Guess where this drink comes from? If you’re thinking island breezes and big, big waves… you’d be right. It’s distilled in Hawaii by a couple of surfer dudes who really know their drinks. And when they say ocean, they mean ocean: the water they use is pumped from a pristine sea-bed aquifer that is both contaminant-free, and contains an out-of-the-ordinary natural mineral content. Ocean Vodka is USDA certified organic, from GMO-free organic rye and corn, and run through their cool new four-column distillation process. And we just like the idea of surf vodka.

Rain Vodka

Rain, rain… don’t you dare go away. This precipitate spirit is handmade in small batches at a Buffalo Trace, Colorado distillery.

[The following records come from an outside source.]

-- ==== Sys2Proof/Word.lean ====
section
/-! DEFINITION. The words of the hardware: bytes, the two port bundles of rule R60, and the outcome names of rule R68.
Bit 0 of a
word is the least significant, and every value is an unsigned integer, so a word is read as a number by `toNat` and never by
`toInt` (R9). Every width here is the spec's own: 8-bit lanes (R8 CHAR_WIDTH), 40-bit data ports of five lanes (R8 LANES), 3-bit selector
fields and 3-bit status and length fields (R60). -/

namespace Sys2Proof

/-- An 8-bit lane: a byte 0..255, a character code, or a table address (R65, R67). -/
abbrev Byte := BitVec 8

/-- The request port bundle (R60): `op` selects the operation, `len` is a tail's length, `din` holds five lanes. -/
structure Request where
  op  : BitVec 3
  len : BitVec 3
  din : BitVec 40
deriving DecidableEq, Repr

/-- The response port bundle (R60): the outcome code, the number of valid output lanes, and five output lanes.
`status` is the port's raw three bits, so that a sample taken before the path settles can be any value (R234). -/
structure Response where
  status  : BitVec 3
  doutLen : BitVec 3
  dout    : BitVec 40
deriving DecidableEq, Repr, Inhabited

/-- The outcomes a response or a host procedure can name (R68, R200). Codes 6 and 7 are reserved and have no name. -/
inductive Status where
  | ok
  | emptyInput
  | invalidCharacter
  | invalidLength
  | outOfRange
  | illegalRequest
deriving DecidableEq, Repr

end Sys2Proof
end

Unusually, it’s made from 100% organic white corn, a cold-water sweet-mash fermentation, and a seven-distillation process. The result: a clean, smooth drink that’s been winning accolades and awards, including gold medals at this year’s World Spirits Championship. They also offer some creatively-flavored vodkas, including Cucumber Lime, Honey Mango Melon, Red Grape Hibiscus and Lavender Lemonade.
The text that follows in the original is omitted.